Oracle may be righteous vs. SAP, but open sourcers call it the oppressor

OpenJDK supporters claim wide support in opposition to "violations" of rules by Oracle.

By Kevin Fogarty  Add a new comment

An academic-sounding spat between commercial and open-source factions in the Java development community seems to mark a new breach between the priorities of software vendors who support and promote the effort and volunteers who complain they're being pushed aside and all the rules of open development are being violated.

Members of the Apache Software Foundation posted a blog entry yesterday calling on members of the Java community to vote down a proposed new version of the Java developer's kit as a way to thwart malfeasance by Oracle. As owner of Java, Oracle holds the position of Specification Lead in the JCP and ultimate decision-making power over anything but the more basic open-source portions of the language.

"The ASF believes that any specification lead that doesn't follow the JCP rules should not be able to participate as a member in good standing, and we have exercised our votes on JSRs -- our only real power on the JCP -- accordingly," the post read.

Organizations, not individuals, are elected to the JCP Executive Committee.
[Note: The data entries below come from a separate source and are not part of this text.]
-- ==== Sys2Proof/Machine/Operands.lean ====
section
/-! DEFINITION. How settings, recipe fields, sensor values and switches are read by name and by number: Tables 3-5, 4-6,
5-7, 5-8, 6-4, 7-5, 8-1, 9-2, 10-4 and 11-5. -/

namespace Sys2Proof.Machine

/-! ## Setup parameters by name (Table 11-5) -/

def Setup.vFull (x : Setup) : Int := x.drive[0]
def Setup.ki (x : Setup) : Int := x.drive[1]
def Setup.corrMax (x : Setup) : Int := x.drive[2]
def Setup.kd (x : Setup) : Int := x.drive[3]
def Setup.dwell (x : Setup) : Int := x.drive[4]
def Setup.requestTimeout (x : Setup) : Int := x.drive[5]
def Setup.ppm (x : Setup) : Int := x.drive[6]

def Setup.startRpm (x : Setup) : BrushUnit → Int
  | .l => x.brush[0]
  | .r => x.brush[1]
  | .m => x.brush[2]
def Setup.stopRpm (x : Setup) : BrushUnit → Int
  | .l => x.brush[3]
  | .r => x.brush[4]
  | .m => x.brush[5]
def Setup.rpmFull (x : Setup) : BrushUnit → Int
  | .l => x.brush[6]
  | .r => x.brush[7]
  | .m => x.brush[8]
def Setup.vm (x : Setup) : BrushUnit → Int
  | .l => x.brush[9]
  | .r => x.brush[10]
  | .m => x.brush[11]
def Setup.stallTime (x : Setup) : Int := x.brush[12]
def Setup.lagMargin (x : Setup) : Int := x.brush[13]
def Setup.lagTime (x : Setup) : Int := x.brush[14]
def Setup.ppr (x : Setup) : Int := x.brush[15]

def Setup.flowFull (x : Setup) : Int := x.water[0]
def Setup.kw (x : Setup) : Int := x.water[1]
def Setup.valveLead (x : Setup) : Int := x.water[2]
def Setup.valveLag (x : Setup) : Int := x.water[3]
def Setup.tankLow (x : Setup) : Int := x.water[4]
def Setup.tankEmpty (x : Setup) : Int := x.water[5]
def Setup.tankHyst (x : Setup) : Int := x.water[6]

def Setup.supplyHold (x : Setup) : Int := x.power[0]
def Setup.fallbackSupply (x : Setup) : Int := x.power[1]
def Setup.reserve (x : Setup) : Int := x.power[2]
def Setup.derate (x : Setup) : Int := x.power[3]
def Setup.grantRise (x : Setup) : Int := x.power[4]

def Setup.roundPeriod (x : Setup) : Int := x.sensor[0]

/-- Parameter `1 + 6 × role + j` of the SENSOR group. -/
def Setup.roleParam (x : Setup) (j : Nat) (h : j < 6) : Role → Int
  | .drivePA => x.sensor[1 + j]
  | .drivePB => x.sensor[7 + j]
  | .auxP => x.sensor[13 + j]
  | .oilT => x.sensor[19 + j]
  | .tank => x.sensor[25 + j]
  | .dust => x.sensor[31 + j]
  | .curbL => x.sensor[37 + j]
  | .curbR => x.sensor[43 + j]

def Setup.address (x : Setup) (r : Role) : Int := x.roleParam 0 (by decide) r
def Setup.queryFirst (x : Setup) (r : Role) : Bool := x.roleParam 1 (by decide) r != 0
def Setup.holdWarming (x : Setup) (r : Role) : Bool := x.roleParam 2 (by decide) r != 0
def Setup.filterK (x : Setup) (r : Role) : Nat := (x.roleParam 3 (by decide) r).toNat
def Setup.divisor (x : Setup) (r : Role) : Nat := (x.roleParam 4 (by decide) r).toNat
def Setup.storedSubstitute (x : Setup) (r : Role) : Int := x.roleParam 5 (by decide) r

def Setup.transportMax (x : Setup) : Int := x.limits[0]
def Setup.workMax (x : Setup) : Int := x.limits[1]
def Setup.reverseCap (x : Setup) : Int := x.limits[2]
def Setup.oilHigh (x : Setup) : Int := x.limits[3]
def Setup.oilOver (x : Setup) : Int := x.limits[4]
def Setup.oilHyst (x : Setup) : Int := x.limits[5]
def Setup.loopOver (x : Setup) : Int := x.limits[6]
def Setup.loopHyst (x : Setup) : Int := x.limits[7]

def Setup.obstacle (x : Setup) : Int := x.arms[0]
def Setup.releaseMm (x : Setup) : Int := x.arms[1]
def Setup.releaseMs (x : Setup) : Int := x.arms[2]
def Setup.swingTimeout (x : Setup) : Int := x.arms[3]
def Setup.liftTimeout (x : Setup) : Int := x.arms[4]
def Setup.lowerTimeout (x : Setup) : Int := x.arms[5]
def Setup.spinDownMs (x : Setup) : Int := x.arms[6]
def Setup.armReserve (x : Setup) : Int := x.arms[7]

/-- spacing[X][K]: parameter `8 + 4 × X + K` of the ARMS group (Tables 5-8, 11-5). -/
def Setup.spacing (x : Setup) : CylKind → CylKind → Int
  | .swingOut, .swingOut => x.arms[8]
  | .swingOut, .swingIn => x.arms[9]
  | .swingOut, .lift => x.arms[10]
  | .swingOut, .lower => x.arms[11]
  | .swingIn, .swingOut => x.arms[12]
  | .swingIn, .swingIn => x.arms[13]
  | .swingIn, .lift => x.arms[14]
  | .swingIn, .lower => x.arms[15]
  | .lift, .swingOut => x.arms[16]
  | .lift, .swingIn => x.arms[17]
  | .lift, .lift => x.arms[18]
  | .lift, .lower => x.arms[19]
  | .lower, .swingOut => x.arms[20]
  | .lower, .swingIn => x.arms[21]
  | .lower, .lift => x.arms[22]
  | .lower, .lower => x.arms[23]

/-- The timeout of a cylinder action (R84). -/
def Setup.cylTimeout (x : Setup) : CylKind → Int
  | .swingOut => x.swingTimeout
  | .swingIn => x.swingTimeout
  | .lift => x.liftTimeout
  | .lower => x.lowerTimeout

/-! ## Recipe fields by name (Table 8-1) -/

def fieldSpeedCap (f : RecipeFields) : Int := f[0]
def fieldAccelStep (f : RecipeFields) : Int := f[1]
def fieldDecelStep (f : RecipeFields) : Int := f[2]

/-- A number as the number of a pace table, 0 to 3. -/
def tableOf (x : Int) : Fin 4 := Fin.ofNat 4 x.toNat

def fieldTable (f : RecipeFields) : BrushUnit → Fin 4
  | .l => tableOf f[3]
  | .r => tableOf f[4]
  | .m => tableOf f[5]
def fieldStep (f : RecipeFields) : Int := f[6]
def fieldUpRate (f : RecipeFields) : Int := f[7]
def fieldDownRate (f : RecipeFields) : Int := f[8]

/-- One bit of a mask code. -/
def maskBit (x : Int) (i : Nat) : Bool := x.toNat.testBit i

/-- The units mask: bit 0 L, bit 1 R, bit 2 M. -/
def fieldUnitsMask (f : RecipeFields) : PerUnit Bool := ⟨maskBit f[9] 0, maskBit f[9] 1, maskBit f[9] 2⟩
def fieldDose (f : RecipeFields) : Int := f[10]
def fieldDoseMax (f : RecipeFields) : Int := f[11]
def fieldDustBase (f : RecipeFields) : Int := f[12]
def fieldCtUp (f : RecipeFields) : Int := f[13]
def fieldCtDn (f : RecipeFields) : Int := f[14]
def fieldIdleFlow (f : RecipeFields) : Int := f[15]
def fieldWaterStep (f : RecipeFields) : Int := f[16]

/-- The nozzle mask: bit 0 NL, bit 1 NR, bit 2 NM, bit 3 NF. -/
def fieldNozzleMask (f : RecipeFields) : Nozzles :=
  ⟨maskBit f[17] 0, maskBit f[17] 1, maskBit f[17] 2, maskBit f[17] 3⟩
def fieldLevelDrive (f : RecipeFields) : Nat := f[18].toNat
def fieldLevelBroomM (f : RecipeFields) : Nat := f[19].toNat
def fieldLevelBrushL (f : RecipeFields) : Nat := f[20].toNat
def fieldLevelBrushR (f : RecipeFields) : Nat := f[21].toNat
def fieldLevelWater (f : RecipeFields) : Nat := f[22].toNat

/-- How a recipe field is limited: a range of numbers or codes, or a mask of so many members. -/
inductive FieldLimit where
  | range (lo hi : Int)
  | mask (width : Nat)
deriving DecidableEq, Repr

/-- The limits of the 23 fields, by field number (Table 8-1; codes in Section 11.7). -/
def fieldLimits : List FieldLimit :=
  [.range 300 6000, .range 1 200, .range 1 200, .range 0 3, .range 0 3, .range 0 3, .range 1 50, .range 0 4,
   .range 0 4, .mask 3, .range 0 100, .range 0 200, .range 0 1000, .range 0 4, .range 0 4, .range 0 200,
   .range 1 100, .mask 4, .range 0 3, .range 0 3, .range 0 3, .range 0 3, .range 0 3]

/-- The value a field takes from the value written (R128): the nearer end of the range, the nearest code, or the mask
without the members beyond its set. -/
def FieldLimit.apply (limit : FieldLimit) (x : Int) : Int :=
  match limit with
  | .range lo hi => clamp lo hi x
  | .mask width => ((BitVec.ofInt 16 x).toNat % 2 ^ width : Nat)

/-- The refresh group of a field number: 0 TRAVEL, 1 BRUSH, 2 UNITS, 3 WATER, 4 LEVELS (Table 8-1, Section 11.7). -/
def fieldGroup (n : Nat) : Nat :=
  if n ≤ 2 then 0 else if n ≤ 8 then 1 else if n ≤ 9 then 2 else if n ≤ 17 then 3 else 4

/-! ## Setup parameters by number (Table 11-5) -/

/-- The range of a role's measured value (Table 9-2). -/
def roleRange : Role → Int × Int
  | .drivePA => (0, 5000)
  | .drivePB => (0, 5000)
  | .auxP => (0, 5000)
  | .oilT => (-40, 150)
  | .tank => (0, 4000)
  | .dust => (0, 1000)
  | .curbL => (0, 2000)
  | .curbR => (0, 2000)

/-- The ranges of the six SENSOR parameters of a role; the last is absent for OIL_T and DUST (R152). -/
def roleParamRanges (r : Role) : List (Option (Int × Int)) :=
  [some (0, 15), some (0, 1), some (0, 1), some (0, 4), some (1, 16),
   if r = .oilT ∨ r = .dust then none else some (roleRange r)]

/-- The ranges of a group's parameters in number order; `none` marks a number Table 11-5 does not list. -/
def setupRanges (group : Nat) : List (Option (Int × Int)) :=
  match group with
  | 0 => [some (1000, 11000), some (0, 100), some (0, 500), some (1, 500), some (0, 2000), some (100, 2000),
      some (10, 2000)]
  | 1 => [some (1, 300), some (1, 300), some (1, 300), some (0, 299), some (0, 299), some (0, 299),
      some (50, 300), some (50, 300), some (50, 300), some (50, 2000), some (50, 2000), some (50, 2000),
      some (500, 10000), some (0, 300), some (500, 30000), some (1, 64)]
  | 2 => [some (50, 600), some (1, 50), some (0, 2000), some (0, 5000), some (0, 4000), some (0, 4000),
      some (0, 500)]
  | 3 => [some (200, 10000), some (0, 2000), some (0, 500), some (10, 100), some (1, 100)]
  | 4 => some (10, 100) :: allRoles.flatMap roleParamRanges
  | 5 => [some (1000, 11000), some (300, 6000), some (0, 3000), some (-40, 150), some (-40, 150), some (0, 20),
      some (0, 5000), some (0, 1000)]
  | 6 => [some (0, 2000), some (0, 1000), some (0, 10000), some (500, 20000), some (500, 20000),
      some (500, 20000), some (100, 10000), some (0, 2000)] ++ List.replicate 16 (some (0, 5000))
  | _ => []

/-- The range of one parameter, if Table 11-5 lists it. -/
def setupRange (group number : Nat) : Option (Int × Int) := (setupRanges group)[number]?.join

/-- The stored values of a group. -/
def Setup.group (x : Setup) (group : Nat) : List Int :=
  match group with
  | 0 => x.drive.toList
  | 1 => x.brush.toList
  | 2 => x.water.toList
  | 3 => x.power.toList
  | 4 => x.sensor.toList
  | 5 => x.limits.toList
  | 6 => x.arms.toList
  | _ => []

/-- One stored value replaced. -/
def Setup.put (x : Setup) (group number : Nat) (v : Int) : Setup :=
  match group with
  | 0 => { x with drive := x.drive.setIfInBounds number v }
  | 1 => { x with brush := x.brush.setIfInBounds number v }
  | 2 => { x with water := x.water.setIfInBounds number v }
  | 3 => { x with power := x.power.setIfInBounds number v }
  | 4 => { x with sensor := x.sensor.setIfInBounds number v }
  | 5 => { x with limits := x.limits.setIfInBounds number v }
  | 6 => { x with arms := x.arms.setIfInBounds number v }
  | _ => x

/-! ## Sensor values for use (R151) -/

/-- The usable states of a channel. -/
def ChannelState.usable : ChannelState → Bool
  | .ok => true
  | .suspect => true
  | _ => false

/-- Whether a role's channel is usable. -/
def State.usable (s : State) (r : Role) : Bool := (s.sensors.channels.get r).state.usable

/-- A role's substitute: a setup value, oil_high for OIL_T, and the announced dust_base for DUST (R151). -/
def State.substitute (s : State) : Role → Int
  | .oilT => s.setup.oilHigh
  | .dust => s.sensors.dustBase
  | r => s.setup.storedSubstitute r

/-- The value of a role for use: filtered while the channel is usable, the substitute otherwise. -/
def State.sensor (s : State) (r : Role) : Int :=
  if s.usable r then (s.sensors.channels.get r).filtered else s.substitute r

/-! ## The active recipe, the travel cap, the stopped test -/

/-- The top entry of the recipe stack: the active recipe (R132). -/
def Recipes.top (x : Recipes) : StackEntry := x.overrides.getLast?.getD x.base

/-- The depth of the recipe stack (R132). -/
def Recipes.depth (x : Recipes) : Nat := x.overrides.length + 1

/-- The stopped test: the magnitude of the latest speed sample is below 50 mm/s (R18). -/
def State.stopped (s : State) : Bool := mag s.pcu.sample < 50

/-- The forward cap of the mode in force (Table 3-2); 0 in the modes without one. -/
def State.cap (s : State) : Int :=
  match s.mc.mode with
  | .transport => s.setup.transportMax
  | .work => least s.drive.speedCap s.setup.workMax
  | .stowing => least s.drive.speedCap s.setup.workMax
  | _ => 0

/-- The reverse limit of the mode in force (Table 3-2); 0 in the modes without one. -/
def State.reverseLimit (s : State) : Int :=
  match s.mc.mode with
  | .transport => s.setup.reverseCap
  | .work => s.setup.reverseCap
  | .stowing => s.setup.reverseCap
  | _ => 0

/-! ## End switches (Table 5-2) -/

/-- The unit an end switch belongs to. -/
def switchUnit : EndSwitch → BrushUnit
  | .sli => .l
  | .slo => .l
  | .slu => .l
  | .sld => .l
  | .sri => .r
  | .sro => .r
  | .sru => .r
  | .srd => .r
  | .smu => .m
  | .smd => .m

/-- The cylinder kind an end switch completes (Table 5-6). -/
def switchKind : EndSwitch → CylKind
  | .sli => .swingIn
  | .sri => .swingIn
  | .slo => .swingOut
  | .sro => .swingOut
  | .slu => .lift
  | .sru => .lift
  | .smu => .lift
  | .sld => .lower
  | .srd => .lower
  | .smd => .lower

/-- The level of the switch that completes a cylinder kind. -/
def Switches.level (w : Switches) : CylKind → Bool
  | .swingOut => w.out
  | .swingIn => w.isIn
  | .lift => w.up
  | .lower => w.down

/-- One switch level replaced. -/
def Switches.put (w : Switches) (k : CylKind) (v : Bool) : Switches :=
  match k with
  | .swingOut => { w with out := v }
  | .swingIn => { w with isIn := v }
  | .lift => { w with up := v }
  | .lower => { w with down := v }

/-- The kind whose switch is the other one of the same pair. -/
def CylKind.other : CylKind → CylKind
  | .swingOut => .swingIn
  | .swingIn => .swingOut
  | .lift => .lower
  | .lower => .lift

/-- Whether a kind moves the height component; the others move the reach. -/
def CylKind.movesHeight : CylKind → Bool
  | .lift => true
  | .lower => true
  | _ => false

/-- Both switches of the reach pair, or of the height pair, active together (R71). -/
def Switches.bothReach (w : Switches) : Bool := w.isIn && w.out
def Switches.bothHeight (w : Switches) : Bool := w.up && w.down

/-- The reach read from the switches: one active switch gives its value, none or both give UNKNOWN (R91); M has none. -/
def Switches.reach (w : Switches) (u : BrushUnit) : Reach :=
  match u with
  | .m => .absent
  | _ => if w.isIn && !w.out then .isIn else if w.out && !w.isIn then .out else .unknown

/-- The height read from the switches (R91). -/
def Switches.height (w : Switches) : Height :=
  if w.up && !w.down then .up else if w.down && !w.up then .down else .unknown

/-! ## Postures (R69, R7) -/

/-- The STOWED posture of a unit. -/
def ArmUnit.stowed (u : BrushUnit) (a : ArmUnit) : Bool :=
  (u == .m || a.reach == .isIn) && a.height == .up && a.spin == .off

/-- Every unit's posture is STOWED. -/
def State.allStowed (s : State) : Bool :=
  s.arms.units.l.stowed .l && s.arms.units.r.stowed .r && s.arms.units.m.stowed .m

end Sys2Proof.Machine
end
The ACP recently won renewal of its 10-year place on the committee by winning support from 95 percent of the members voting.

It hasn't won much ground with Oracle lately.

In January, soon after the acquisition, CEO Larry Ellison called reports that Sun planned to lay off half of Sun's employees "highly irresponsible."

Oracle announced in June it was taking a charge of $825 million to pay off the acquisition, including $650 million for severance payments, primarily to former Sun workers. Sun laid off 5,000 to 6,000 workers in 2008, and another 3,000 in 2009 -- 10 percent of its workforce -- waiting for the acquisition to be completed.

In July Oracle effectively killed the OpenSolaris version of Sun's OS, though it continued to support the open-source OpenOffice, MySql and VirtualBox.

However, 33 contributors to development of OpenOffice quit the project and joined the competing open-source LibreOffice group because they objected to Oracle's overly commercial management efforts.

Last month IBM, which had been supporting the Project Harmony version of the OpenJDK open-source version of Java that the ASF develops, switched sides to support Oracle after realizing it wouldn't get access to all the test kits and development help it needed to work on its own projects.

IBM's defection was seen as a major blow to the ASF, though it claims to have been redeemed by winning reappointment to its seat on the Executive Committee of the JCP with 95 percent of the vote. that vote, ASF members claim is a mandate from the community to clean up and open-source the Java work Oracle is trying to corrupt.

The ASF's main gripe comes down to its refusal to accept a version of the compatibility kit Sun (and then Oracle) offered it to work on the Harmony Project -- the next version of the open-source version of core Java functions, the OpenJDK.

The version Sun offered included "field of use" restrictions that limit where software developed with the kit can run and requiring license fees for platforms under restriction.

Field of use restrictions are the basis for Oracle's suit against Google, which developed its own Java virtual machine for its Android OS, though Oracle charges the VM is a copy of Oracle-owned code.

Opposition to that move is much more fragmented than the ASF's complaints, which go back to disagreements with Sun in 2007.

The details are abstruse and the process is bureaucratic, but the overall trend is pretty clear: given the reins of some of the highest-profile open-source projects in the industry, Oracle seems to be riding them hard into commercially restricted zones.

Even if you prefer commercial code to open-source, because there is a definite throat to choke if something goes wrong, Oracle's bullying of the open-source community is just greedy and wrong. It doesn't have to kowtow to sometimes-extravagant claims and demands by open-sourcers, but it does have to abide by the agreements it absorbed along with Sun -- to keep Java open source and support in good faith the efforts of the community to develop it free from commercial exploitation.